A 195.0-N sign is suspended from a horizontal strut of negligible weight. The force exerted on the strut by the wall is horizontal. Draw an FBD to show the forces acting on the strut. (Do this on paper. Your instructor may ask you to turn in this work.)The angle is 30 degree
Find the tension T in the diagonal cable supporting the strut.
N
I tried 195sin(30)= 97.5 N, but its wrong. Please someone help me out. Thank you. Sorry for re-posting.
tension*sin30=195N
ΣFx: -Tsin30° + 200N = 0
The force (Tsin30) is acting in the opposite direction to the 200N. This has to be true in order for them to add to zero. If the forces are acting in opposite directions then they must have equal magnitudes for it to stay in place.
T = 400 N
To find the tension T in the diagonal cable supporting the strut, we can start by drawing a free body diagram (FBD) to visualize the forces acting on the strut.
Here's how you can draw the FBD on paper:
1. Draw a horizontal line to represent the strut.
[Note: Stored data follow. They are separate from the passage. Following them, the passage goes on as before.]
-- ==== Sys2Proof/Machine/Lux.lean ====
section
/-! DEFINITION. The light drive (R330 to R343, R358 to R362, R367 to R369): darkness, the lantern level, the control
cycle, and the channels' faults. -/

namespace Sys2Proof.Machine

/-! ### Darkness (R331) -/

/-- The lantern is dark by the sources DARK_SRC names. -/
def State.isDark (s : State) : Bool :=
  let sched := s.isSet R.LUX_DARK_SCHED || s.isSet R.LUX_DARK_SCHED_TO
  match s.getF R.LUX_CFG1_DARK_SRC with
  | 0 => s.lux.sensorDark
  | 1 => sched
  | _ => s.lux.sensorDark || sched

/-- A PIR pair is in demand or left it less than 10 s ago (R332). -/
def State.pirHeld (s : State) : Bool :=
  (List.range 4).any fun n => s.getF (R.SIO_USE_ROLE n) == 4 &&
    (s.pairDemand n || (match (s.sioPair n).leftAt with | some t => decide (s.now < t + 10 * secNs) | none => false))

/-! ### The lantern level (R332, R333) -/

/-- req(L) in units of 0.1 %. -/
def State.zoneReq (s : State) (L : Nat) : Nat :=
  let r := s.getF (R.LUX_ZREQ_REQ L)
  if s.isDark = false then r
  else
    let r := max r (10 * s.getF R.LUX_CFG0_FLOOR_DARK)
    if s.zoneBit L && !s.pirHeld && s.isSet R.SIO_SAFECTL_ON_B then r
    else max r (10 * s.getF R.LUX_CFG0_FLOOR_OCC)

/-- The lantern target T. -/
def State.luxTarget (s : State) : Nat := (List.range (s.getF R.LUX_CFG1_ZONES)).foldl (fun t L => max t (s.zoneReq L)) 0

/-- Show darkness, the PIR hold and T; a change of darkness is reported (R331, R369). -/
def State.luxShow (s : State) : State :=
  if s.on Dom.drive = false then s
  else
    let d := s.isDark
    let s := if s.isSet R.LUX_DARK_DARK = d then s
             else (((s.setF R.LUX_DARK_DARK (if d then 1 else 0)).raiseInt Ev.LUX_DARK R.LUX_INT_DARK (if d then 1 else 0)).doIf d fun s => s.stepFail 1)
    (s.setF R.LUX_DARK_PIR (if s.pirHeld then 1 else 0)).setF R.LUX_LEVEL_TARGET s.luxTarget

/-- LUX answers the clearing of a zone bit: where that raises T, the dim is pre-empted (R358). `old` is T before. -/
def State.luxPreempt (s : State) (old : Nat) : State :=
  if s.on Dom.drive = false then s
  else if old < s.luxTarget then (s.raiseInt Ev.LUX_PREEMPT R.LUX_INT_PREEMPT).setF R.LUX_LEVEL_TARGET s.luxTarget
  else s

/-- Bring ASY_ZONE to the bits that hold, and let LUX answer a bit that fell. `old` is T before the change. -/
def State.refreshZones (s : State) (old : Nat) : State :=
  let b := s.zoneBits
  if b = s.getF R.ASY_ZONE_BITS then s
  else ((s.setF R.ASY_ZONE_BITS b).flag R.ASY_INT_ZONE).luxPreempt old

/-- TRIP: a source registers, or its condition ends (R352, R357); the end of ASY_SELF's is the agreement of the Assay's copies (R307,
log entry 119). -/
def execTrip (src : Fin 13) (asserted : Bool) (s : State) : Out :=
  .next (if asserted then s.assertTrip src.val true
    else
      let old := s.luxTarget
      let s := s.endTrip src.val
      if src.val = Src.asySelf ∧ s.on Dom.core then (s.setF R.ASY_CTL_COPIES_OK 1).refreshZones old else s)

/-- Clear the bits, and reset the run counts, of the entries that `p` selects (R303, R304). -/
def State.clearZones (s : State) (p : Nat → Bool) : State :=
  let old := s.luxTarget
  (s.resetRuns p).refreshZones old

/-- Clear every bit and every run count. -/
def State.clearAllZones (s : State) : State := s.clearZones fun _ => true

/-- Clear what camera `c` feeds (R304). -/
def State.clearCamera (s : State) (c : Nat) : State := s.clearZones fun e => e % 4 == c

/-- Presence in camera zone `z` of camera `c` (R303). -/
def State.presence (s : State) (c z : Nat) : State := s.clearZones fun e => e % 4 == c && (s.zmap e).testBit z

/-! ### The occupancy floor trip (R343) -/

def State.chEnabled (s : State) (c : Nat) : Bool := s.bitF R.LUX_CTL_CH_EN c && !s.isSet R.CIL_STATUS_NOIMAGE
def State.chState (s : State) (c : Nat) : Nat := s.getF (R.LUX_ST_STATE c)

/-- Every enabled channel, of at least one, is LATCHED. -/
def State.allLatched (s : State) : Bool :=
  decide (s.getF R.LUX_CTL_CH_EN ≠ 0) && (List.range 2).all fun c => !s.chEnabled c || s.chState c == 5

/-- Some enabled channel is in RUN. -/
def State.someRun (s : State) : Bool := (List.range 2).any fun c => s.chEnabled c && s.chState c == 1

/-- Follow the conditions of LUX_SFL1 while light is required: latched channels at once, or no channel in RUN for 20 ms, which are
counted whether light is required or not (R343). -/
def State.sfl1Refresh (s : State) : State :=
  if s.on Dom.drive = false then s
  else
    let s := if s.someRun then s.disarm .sfl1 else if s.armed .sfl1 then s else s.arm .sfl1 (20 * msNs)
    if s.isDark && (s.allLatched || s.due .sfl1) then
      if s.bitF R.SIO_TRIPNOW_ACTIVE Src.luxSfl1 then s
      else (s.raiseInt Ev.LUX_SFL1 R.LUX_INT_SFL1).assertTrip Src.luxSfl1 true
    else if s.isDark = false ∨ s.someRun then s.followTrip Src.luxSfl1 false
    else s

/-- SFL1_TIMEOUT (R343). -/
def execSfl1Timeout (s : State) : Out := .next (if s.due .sfl1 then s.sfl1Refresh else s)

/-- Everything that follows from a change of darkness. -/
def State.luxDarkRefresh (s : State) : State := s.luxShow.sfl1Refresh

/-- LUX_DARK_WRITE: both inputs are refreshed (R331). -/
def execLuxDarkWrite (luxin : Nat) (sched : Bool) (s : State) : Out :=
  .next (s.access Dom.drive fun s =>
    let v := luxin % 65536
    let lim := s.getF R.LUX_CFG1_DARK_LUX
    let s := s.setFs [(R.LUX_DARK_LUXIN, v), (R.LUX_DARK_LUXIN_TO, 0), (R.LUX_DARK_SCHED, if sched then 1 else 0), (R.LUX_DARK_SCHED_TO, 0)]
    let s := (s.arm .luxin (2 * secNs)).arm .sched (60 * secNs)
    let s := if v < lim then { (s.disarm .lightHold) with lux := { s.lux with sensorDark := true } }
             else if v < 2 * lim then s.disarm .lightHold
             else if s.lux.sensorDark ∧ s.armed .lightHold = false then s.arm .lightHold (60 * secNs) else s
    s.luxDarkRefresh)

/-- LUXIN_TIMEOUT: no refresh for 2 s (R331). -/
def execLuxinTimeout (s : State) : Out :=
  .next (if s.due .luxin then
      let s := (((s.disarm .luxin).disarm .lightHold).setF R.LUX_DARK_LUXIN_TO 1).raise Ev.LUX_DARK_TO
      State.luxDarkRefresh { s with lux := { s.lux with sensorDark := true } }
    else s)

/-- SCHED_TIMEOUT: no refresh for 60 s (R331). -/
def execSchedTimeout (s : State) : Out :=
  .next (if s.due .sched then (((s.disarm .sched).setF R.LUX_DARK_SCHED_TO 1).raise Ev.LUX_DARK_TO).luxDarkRefresh else s)

/-- LIGHT_HOLD_EXPIRY: LUXIN has been at or above 2 × DARK_LUX for 60 s (R331). -/
def execLightHoldExpiry (s : State) : Out :=
  .next (if s.due .lightHold then
      let s := s.disarm .lightHold
      State.luxDarkRefresh { s with lux := { s.lux with sensorDark := false } }
    else s)

/-! ### Channel faults (R337 to R342) -/

def State.luxCh (s : State) (c : Nat) : LuxCh := s.lux.ch.getD c .init

def State.setCh (s : State) (c : Nat) (f : LuxCh → LuxCh) : State :=
  { s with lux := { s.lux with ch := s.lux.ch.set c (f (s.luxCh c)) } }

/-- A fault on the target of a failover in the cycle that sets it undoes the failover (R360). -/
def State.undoFailover (s : State) (c : Nat) : State :=
  let s := s.setCh c fun h => { h with failAt := some s.now }
  if (s.luxCh c).setAt = some s.now then (s.setF (R.LUX_ST_FAILOVER c) 0).setCh c fun h => { h with setAt := none } else s

/-- Failover onto the other channel of `c`, which has just become LATCHED (R342, R360). -/
def State.failover (s : State) (c : Nat) : State :=
  let d := 1 - c
  if s.isSet R.LUX_CTL_FAILOVER ∧ s.chEnabled d ∧ s.chState d ≠ 5 ∧ (s.luxCh d).failAt ≠ some s.now
      ∧ ¬ s.isSet (R.LUX_ST_FAILOVER d) then
    let lv := s.getF (R.LUX_ST_LEVEL d)
    ((s.setF (R.LUX_ST_FAILOVER d) 1).setCh d fun h => { h with fo := max s.lux.o (lv * 2 ^ 24), setAt := some s.now }).raiseInt
      Ev.LUX_FAILOVER R.LUX_INT_FAILOVER d
  else s

/-- The channel becomes LATCHED: its gate stays low until a safety reset (R341). -/
def State.latchCh (s : State) (c cause : Nat) : State :=
  let s := (s.undoFailover c).setFs
    [(R.LUX_ST_STATE c, 5), (R.LUX_ST_CAUSE c, cause), (R.LUX_ST_LEVEL c, 0)]
  ((s.disarm (.hiccup c)).raiseInt Ev.LUX_LATCHED R.LUX_INT_LATCHED c cause).failover c

/-- The channel enters FAULT_SC (2) or FAULT_OC (3): after three retries within 1 s it latches, else it retries after
2 ms (R341). -/
def State.chFault (s : State) (c st : Nat) : State :=
  let r := s.recent secNs (s.luxCh c).retryAt
  if 3 ≤ r.length then s.latchCh c (st - 1)
  else
    let s := (s.undoFailover c).setCh c fun h => { h with retryAt := r, ocRun := 0, ocThis := false }
    (s.setFs [(R.LUX_ST_STATE c, st), (R.LUX_ST_LEVEL c, 0)]).arm (.hiccup c) (2 * msNs)

/-- OC_TRIP: the comparator ended the on-time of this control cycle; the 64th in a row is FAULT_OC (R337). -/
def execOcTrip (ch : Fin 2) (s : State) : Out :=
  .next (let c := ch.val
    if s.on Dom.drive ∧ s.chState c = 1 ∧ (s.luxCh c).ocThis = false then
      let s := s.setCh c fun h => { h with ocThis := true, ocRun := h.ocRun + 1 }
      if 64 ≤ (s.luxCh c).ocRun then
        (((s.raiseInt Ev.LUX_OC R.LUX_INT_OC c).chFault c 3).setCh c fun h => { h with ocNew := true }).sfl1Refresh
      else s
    else s)

/-- SC_TRIP: the gate is pulled down and the channel enters FAULT_SC; the gate phase is recorded (R338). An overcurrent fault of the
same control cycle counts as this one (R359). -/
def execScTrip (ch : Fin 2) (ramp : Bool) (s : State) : Out :=
  .next (let c := ch.val
    if s.on Dom.drive ∧ s.chState c = 1 then
      let ph := if ramp then 1 else 2
      let s := (s.setF (R.LUX_ST_PHASE c) ph).raiseInt Ev.LUX_SC R.LUX_INT_SC c ph
      (s.chFault c 2).sfl1Refresh
    else if s.on Dom.drive ∧ (s.luxCh c).ocNew then
      let ph := if ramp then 1 else 2
      let s := ((s.setF (R.LUX_ST_PHASE c) ph).raiseInt Ev.LUX_SC R.LUX_INT_SC c ph).setCh c fun h => { h with ocNew := false }
      if s.chState c = 5 then s.setF (R.LUX_ST_CAUSE c) 1 else s.setF (R.LUX_ST_STATE c) 2
    else s)

/-- HICCUP_RETRY: 2 ms after FAULT_SC or FAULT_OC the channel retries (R341). -/
def execHiccupRetry (ch : Fin 2) (s : State) : Out :=
  .next (let c := ch.val
    if s.due (.hiccup c) then
      let s := (s.disarm (.hiccup c)).setCh c fun h => { h with retryAt := s.window secNs h.retryAt }
      (s.setF (R.LUX_ST_STATE c) (if s.lux.vgdLow then 4 else 1)).sfl1Refresh
    else s)

/-- VGD_UNDERVOLTAGE: both gates low, every running channel in FAULT_UV (R340). -/
def execVgdUndervoltage (s : State) : Out :=
  .next (if s.on Dom.drive = false then s
    else
      let s := { s with lux := { s.lux with vgdLow := true } }.raise Ev.LUX_VGD_UV
      (s.forN 2 fun c s => if s.chState c = 1 then s.setFs [(R.LUX_ST_STATE c, 4), (R.LUX_ST_LEVEL c, 0)] else s).sfl1Refresh)

/-- VGD_RECOVERY: VGD above 9.0 V for 1 ms (R340). -/
def execVgdRecovery (s : State) : Out :=
  .next (if s.on Dom.drive = false then s
    else
      let s := { s with lux := { s.lux with vgdLow := false } }
      (s.forN 2 fun c s => if s.chState c = 4 then s.setF (R.LUX_ST_STATE c) 1 else s).sfl1Refresh)

/-- LUX_COPY: the copies differ for more than 1 µs (R336). -/
def execLuxCopy (s : State) : Out :=
  .next (if s.on Dom.drive then (s.raise Ev.LUX_COPY).assertTrip Src.luxCopy false else s)

/-! ### The control cycle -/

/-- The change per control cycle at `rate` %/s, with 24 fraction bits (R334). -/
def perCycle (rate : Nat) : Nat := rate * 20 * 2 ^ 24 / 1000000

/-- One step of the limiter from `o` towards `t` (R334). -/
def limit (o t up dn : Nat) : Nat := if o < t then min t (o + up) else max t (o - dn)

/-- The level a channel gets from an output level with 24 fraction bits (R335). -/
def levelOf (o : Nat) : Nat :=
  let l := o / 2 ^ 24
  if 1 ≤ l ∧ l ≤ 9 then 10 else l

/-- The string comparators and the current monitor over one cycle (R339): the latch cause they give, 0 if none. -/
def State.chMeasure (s : State) (c vstr iavg : Nat) : State × Nat :=
  let lv := s.getF (R.LUX_ST_LEVEL c)
  let h := s.luxCh c
  let ov := if s.getF (R.LUX_STR_OV_CODE c) < vstr then h.ovRun + 1 else 0
  let uv := if vstr < s.getF (R.LUX_STR_UV_CODE c) ∧ 100 ≤ lv then h.uvRun + 1 else 0
  let set := lv * s.getF (R.LUX_CH_I_MAX_MA c)
  let diff := ((iavg * 1000 : Int) - set).natAbs
  let mon := if 100 ≤ lv ∧ set < 5 * diff then some (h.monAt.getD s.now) else none
  let oc := if h.ocThis then h.ocRun else 0
  let s := s.setCh c fun h => { h with ovRun := ov, uvRun := uv, monAt := mon, ocRun := oc, ocThis := false }
  let s := s.setFs [(R.LUX_MEAS_I_AVG_MA c, iavg), (R.LUX_MEAS_VSTR c, vstr)]
  let late := match mon with | some t => decide (t + 50 * msNs ≤ s.now) | none => false
  (s, if 10 ≤ ov then 3 else if 10 ≤ uv then 4 else if late then 5 else 0)

/-- The event of a latch cause. -/
def State.latchEvent (s : State) (c cause : Nat) : State :=
  match cause with
  | 3 => s.raiseInt Ev.LUX_OPEN R.LUX_INT_STRING c
  | 4 => s.raiseInt Ev.LUX_STR R.LUX_INT_STRING c
  | _ => s.raiseInt Ev.LUX_MON R.LUX_INT_MON c

/-- Measure one channel's cycle, if it runs; a latch cause counts as a fault of this cycle. Cycles in which it does not run break every
count of consecutive ones. -/
def State.judgeChannel (s : State) (c vstr iavg : Nat) : State × Nat :=
  if s.chEnabled c ∧ s.chState c = 1 then
    let r := s.chMeasure c (vstr % 4096) (iavg % 4096)
    if r.2 = 0 then r else ((r.1.undoFailover c).latchEvent c r.2, r.2)
  else (s.setCh c fun h => { h with ocThis := false, ocNew := false, ocRun := 0, ovRun := 0, uvRun := 0, monAt := none }, 0)

/-- Judge both channels' cycle, then latch; two latches in one cycle set no failover (R360). -/
def State.judgeChannels (s : State) (v0 v1 i0 i1 : Nat) : State :=
  let r := s.judgeChannel 0 v0 i0
  let q := r.1.judgeChannel 1 v1 i1
  let s := q.1.doIf (decide (r.2 ≠ 0)) fun s => s.latchCh 0 r.2
  s.doIf (decide (q.2 ≠ 0)) fun s => s.latchCh 1 q.2

/-- Give each channel its setpoint for the next cycle (R335, R342). -/
def State.applyLevels (s : State) (up dn : Nat) : State :=
  s.forN 2 fun c s =>
    if s.chEnabled c = false then s.setFs [(R.LUX_ST_STATE c, if s.chState c = 5 then 5 else 0), (R.LUX_ST_LEVEL c, 0)]
    else
      let s := s.doIf (s.chState c == 0) fun s => s.setF (R.LUX_ST_STATE c) (if s.lux.vgdLow then 4 else 1)
      if s.chState c = 1 then
        if s.isSet (R.LUX_ST_FAILOVER c) then
          let t := max s.lux.o (10 * s.getF R.LUX_CFG0_FAILOVER_LEVEL * 2 ^ 24)
          let f := limit (s.luxCh c).fo t up dn
          (s.setCh c fun h => { h with fo := f }).setF (R.LUX_ST_LEVEL c) (levelOf (max f s.lux.o))
        else s.setF (R.LUX_ST_LEVEL c) (levelOf s.lux.o)
      else s

/-- CONTROL_CYCLE: the comparators' measurements of the cycle are judged, then the limiter moves o towards T and the
channels get their setpoints for the next (R334 to R342). `v0`, `v1` are the string-voltage codes, `i0`, `i1` the average
currents in mA. -/
def execControlCycle (v0 v1 i0 i1 : Nat) (s : State) : Out :=
  .next (if s.on Dom.drive ∧ s.dueOrNew (.control 0) then
      let s := s.rearm (.control 0) (2 * usNs)
      let s := s.judgeChannels v0 v1 i0 i1
      let up := perCycle (s.getF R.LUX_CFG1_RAMP_UP)
      let dn := perCycle (s.getF R.LUX_CFG0_DIM_RATE)
      let s := (s.refreshZones (s.getF R.LUX_LEVEL_TARGET)).luxShow
      let s := { s with lux := { s.lux with o := limit s.lux.o (s.luxTarget * 2 ^ 24) up dn } }
      ((s.setF R.LUX_LEVEL_OUT (s.lux.o / 2 ^ 24)).applyLevels up dn).sfl1Refresh
    else s)

end Sys2Proof.Machine
end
2. At one end of the line, draw a vertical line to represent the weight of the sign (195.0 N) acting downward.
3. At the other end of the horizontal line, draw a diagonal line at a 30-degree angle upward to represent the tension in the diagonal cable (T). Remember to label the angle as 30 degrees.
4. Finally, draw a horizontal line towards the left to represent the force exerted by the wall on the strut.
Now, to find the tension T, we will use the concept of equilibrium. In equilibrium, the sum of the forces in both the horizontal and vertical directions is zero.
In the horizontal direction, there is only one force, which is the force exerted by the wall. Let's call this force F_wall.
In the vertical direction, there are two forces: the weight of the sign acting downward and the tension in the diagonal cable acting upward. Let's call the weight of the sign F_weight.
Using trigonometry, we can break down the weight of the sign into its vertical and horizontal components. The vertical component of the weight is given by F_weight_vertical = F_weight * sin(theta), where theta is the angle of 30 degrees.
Now, since the strut is in equilibrium, we have:
Sum of horizontal forces = 0
F_wall = 0
Sum of vertical forces = 0
F_weight_vertical + T = 0
F_weight * sin(theta) + T = 0
Since we know the weight of the sign is 195.0 N, we can substitute this value into the equation:
195.0 * sin(30) + T = 0
Now, let's solve for T:
T = -195.0 * sin(30)
Calculating this expression, we get:
T = -97.5 N
Note that the negative sign indicates that the tension in the diagonal cable is acting in the opposite direction to the weight of the sign. However, in most cases, tension is represented as a positive value. Therefore, we can take the magnitude of T by removing the negative sign, giving us:
T = 97.5 N
So, the tension in the diagonal cable supporting the strut is 97.5 N.